> **TASK PROMPT**
Wherever a line of the records contains "bodyGroup", copy that line.

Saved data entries
——

-- ==== Sys2Proof/Machine/Memory.lean ====
section
/-! DEFINITION. Loads and stores of global memory, the cluster store and constant space (spec/05_isa_memory.md R127 to R133),
storage forms (spec/02_numbers.md R70 to R73) and binding loads (spec/16_compat.md R305). -/

namespace Sys2Proof.Machine

/-! ## Coined storage (R73) -/

/-- The parameters of coined-32 (false) and coined-64 (true): format, cut format, count bits, greatest count, smallest
normal. -/
def coinParams (wide : Bool) : Fmt × Fmt × Nat × Nat × Nat :=
  if wide then (fp64, coin64Fmt, 6, 47, 2 ^ 52) else (fp32, coin32Fmt, 5, 19, 2 ^ 23)

/-- Coin (R73): the word stored for three values; `one` in lane kernels and solo stretches. -/
def coin (wide one : Bool) (x0 x1 x2 : Nat) : Nat :=
  let (fmt, cut, cb, most, _) := coinParams wide
  let d := if one then most else min (digits fmt x0 x1 x2) most
  let m := if one then Mean.pat x0 false else mean3Cases fmt x0 x1 x2
  let c := match m with
    | .pat p _ => (fConvert fmt cut (Rnd.all .near) p).pat
    | .val v z => (roundVal cut (Rnd.all .near) z v.exact).pat
  c * 2 ^ cb + d

/-- Uncoin (R73): the three values of a stored word. -/
def uncoin (wide one : Bool) (w : Nat) : Tri Nat :=
  let (fmt, _, cb, most, xmin) := coinParams wide
  let m := w / 2 ^ cb * 2 ^ cb
  let d := min (w % 2 ^ cb) most
  if one then Tri.rep m
  else
    match unpack fmt m with
    | .nan _ => Tri.rep m
    | .inf _ => Tri.rep m
    | .fin neg mag e =>
      if mag == 0 then (if d == 0 then ⟨fmt.signW + xmin, m, xmin⟩ else Tri.rep m)
      else
        let v := Dy.ofMag neg mag e
        let dl : Dy := ⟨mag, e - (d + 2)⟩
        let r := fun (x : Dy) => (roundVal fmt (Rnd.all .near) false x.exact).pat
        ⟨r (v.sub dl), m, r (v.add dl)⟩

/-- Whether a page's form transforms an access of n bytes (R70). -/
def coinedWidth (form n : Nat) : Bool := (form == 2 && n == 4) || (form == 3 && n == 8)

/-! ## Values -/

/-- Widens a loaded value to register words (R128). -/
def widen (size : MemSize) (v : Nat) : List Word :=
  match size with
  | .s8 => [(BitVec.ofNat 8 v).signExtend 32]
  | .s16 => [(BitVec.ofNat 16 v).signExtend 32]
  | .b64 => natWords 2 v
  | .b128 => natWords 4 v
  | _ => natWords 1 v

/-- The three values that a load delivers to a thread under the page's form (R70 to R73). -/
def loadVals (s : State) (f : Flight) (slot : Nat) (size : MemSize) (l : Located) : List (List Word) :=
  let rd := fun k => leNat (s.snapRead f.core (l.pa + k * l.page) size.bytes)
  let one := f.single slot
  let t : Tri Nat :=
    if l.form == 1 then (if one then Tri.rep (rd 0) else Tri.of rd)
    else if coinedWidth l.form size.bytes then uncoin (l.form == 3) one (rd 0)
    else Tri.rep (rd 0)
  (t.map (widen size)).toList

/-- The value that a triple-kernel thread stores to a plain page (R71): majority where two siblings agree, else sibling 0 for
8 and 16 bits and Mean3 for 32 and 64 bits. -/
def plainValue (n : Nat) (t : Tri Nat) : Nat :=
  if t.x0 == t.x1 || t.x0 == t.x2 || t.x1 == t.x2 then t.maj.1
  else if Nat.ble n 2 then t.x0
  else (mean3 (if n == 4 then fp32 else fp64) t.x0 t.x1 t.x2).pat

/-- The value stored to a plain page or to the cluster store: 128 bits word by word (R71, R131). -/
def plainStore (one : Bool) (n : Nat) (t : Tri Nat) : Nat :=
  if one then t.x0
  else if n == 16 then
    wordsNat ((List.range 4).map (fun i => BitVec.ofNat 32 (plainValue 4 (t.map (fun v => v / 2 ^ (32 * i) % 2 ^ 32)))))
  else plainValue n t

/-- A thread's stored operand in each sibling, cut to the size (R129). -/
def storeOperand (f : Flight) (slot : Nat) (d : BitVec 7) (size : MemSize) : Tri Nat :=
  (f.opndBlock slot d size.regs).map (fun ws => wordsNat ws % 2 ^ (8 * size.bytes))

/-- The values that a thread's ST writes, with the frame each goes to (R71 to R73). -/
def storeFrames (f : Flight) (slot : Nat) (d : BitVec 7) (size : MemSize) (form : Nat) : List (Nat × Nat) :=
  let t := storeOperand f slot d size
  let one := f.single slot
  if form == 1 then (if one then [(0, t.x0), (1, t.x0), (2, t.x0)] else [(0, t.x0), (1, t.x1), (2, t.x2)])
  else if coinedWidth form size.bytes then [(0, coin (form == 3) one t.x0 t.x1 t.x2)]
  else [(0, plainStore one size.bytes t)]

/-- Adds bytes from an address to a map of bytes; a later byte at one address remains (R129). -/
def putBytes (m : NMap Byte) : Nat → List Byte → NMap Byte
  | _, [] => m
  | a, b :: bs => putBytes (mset m a b) (a + 1) bs

/-- The bytes of physical memory that an ST writes: threads in ascending order (R129). -/
def stBytes (s : State) (f : Flight) (d : BitVec 7) (size : MemSize) (as : List AddrOf) : NMap Byte :=
  as.foldl (fun m a =>
    let l := s.locate f a.addr
    (storeFrames f a.slot d size l.form).foldl (fun m p => putBytes m (l.pa + p.1 * l.page) (leBytes size.bytes p.2)) m) []
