/-- Tries to start a clause whose words are at hand: legality (R12), waits (R75), a late fault that its `wait` delivers (R147,
R288), flag capacity (R75) and breakpoints (R337). -/
def tryStart (s : State) (u : Nat) (f : Flight) (k : Candidate) : State :=
  match Clause.decode f.level f.lane k.hw k.words with
  | .error n => startTrap s u f k ⟨.illegal, 0, 0, 0, k.group⟩ n
  | .ok (h, _) =>
    let now := s.cycAt f.core
    if (waitFlags h).any (fun x => f.flagSeen now x != 0) then
      s.setFlight u { f.holdWait now with stall := some .flag }
    else
      let f := f.endWait now
      match firstLate (f.late.filter (fun l => (waitFlags h).contains l.flag)) with
      | some l => s.deliverLate u f l 0
      | none =>
        if !(flagRoom f now h) then s.setFlight u { f with stall := some .flag }
        else
          let active := k.group.filter (k.takes f h)
          match active, k.body, breakAt s f k.addr with
          | _ :: _, none, some n => startTrap s u f k ⟨.bkpt, 0, 0, 0x80 + n, active⟩ 0
          | _, _, _ => beginClause s u f k h active

/-- Whether a WAITGE poll of the clause at an address still has its reads out, or holds it (R142). -/
def pollBlocks (s : State) (f : Flight) (addr : Nat) : Bool :=
  f.pollsOut.any (fun p => p.2.addr == addr) || Nat.blt (s.cycAt f.core) (mgetD f.pollHold addr 0)

/-- A body that no thread runs on is over. -/
def Flight.dropBody (f : Flight) : Flight :=
  match f.body with
  | some b => if (bodyGroup f b).isEmpty then { f with body := none } else f
  | none => f

/-- Starts the next clause of a macro body (R169); where the control store as loaded again holds no word for it, the macro is
absent and its fault is raised at the MCALL (R38). -/
def startBody (s : State) (u : Nat) (f : Flight) (b : BodyRun) : State :=
  let group := bodyGroup f b
  let addr := ((f.minPc group).getD 0)
  if pollBlocks s f addr then s.setFlight u { f with stall := some .nap }
  else
    match b.words.drop b.pos with
    | [] => s.freezeTrap u f ⟨.macroFault, 0, 0, 0, group⟩ 1 (some b.pos) b.call addr []
    | hw :: ws => tryStart s u f ⟨addr, some b.pos, group, hw, ws.take ((Clause.header hw).len + 1)⟩

/-- Starts the clause at the issue address (R190). -/
def startAt (s : State) (u : Nat) (f : Flight) (addr : Nat) : State :=
  let group := f.group addr
  if pollBlocks s f addr then s.setFlight u { f with stall := some .nap }
  else
    match fetchClause s f group addr with
    | .fail (t, none) => s.freezeTrap u f t 0 none 0 addr []
    | .fail (t, some key) => missTrap s u f t key f.core 0 none 0 addr []
    | .slip s => (s.setFlight u { f with slip := true }).count f 0x30 1
    | .clause hw ws s => tryStart s u f ⟨addr, none, group, hw, ws⟩

/-- The flight's next clause starts, in its macro body or at its issue address, or the flight holds, slips or traps (R12, R75,
R190). -/
def startNext (s : State) (u : Nat) (f : Flight) : State :=
  let g := f.dropBody
  match g.body, g.issueAddr with
  | some b, _ => startBody s u g b
  | none, some a => startAt s u g a
  | none, none => s.setFlight u g

/-- CLAUSE_START: the selected flight, chosen by its quarter, starts its next clause (R190, R264). -/
def execClauseStart (s : State) : Res :=
  match s.cur.bind (fun u => (mget s.flights u).map (fun f => (u, f))) with
  | none => .next s.idle
  | some (u, f) =>
    if f.clause.isSome || !(s.chosen u f) || deliverable f then .next s.idle
    else .next (startNext s u f)

/-! ## Fairness (R191) -/

/-- The address a turn goes to: the lowest PC above the minimum and above the base, else the lowest above the minimum. -/
def turnAddr (f : Flight) (rn : List Nat) : Option Nat :=
  match f.minPc rn with
  | none => none
  | some m =>
    let higher := fun (x : Nat) => f.minPc (rn.filter (fun i => Nat.blt x (f.thread i).pc.toNat))
    match higher (max m f.turnBase) with
    | some h => some h
    | none => higher m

——

> **OUTPUT FOR THIS TASK**
  | some b => if (bodyGroup f b).isEmpty then { f with body := none } else f
  let group := bodyGroup f b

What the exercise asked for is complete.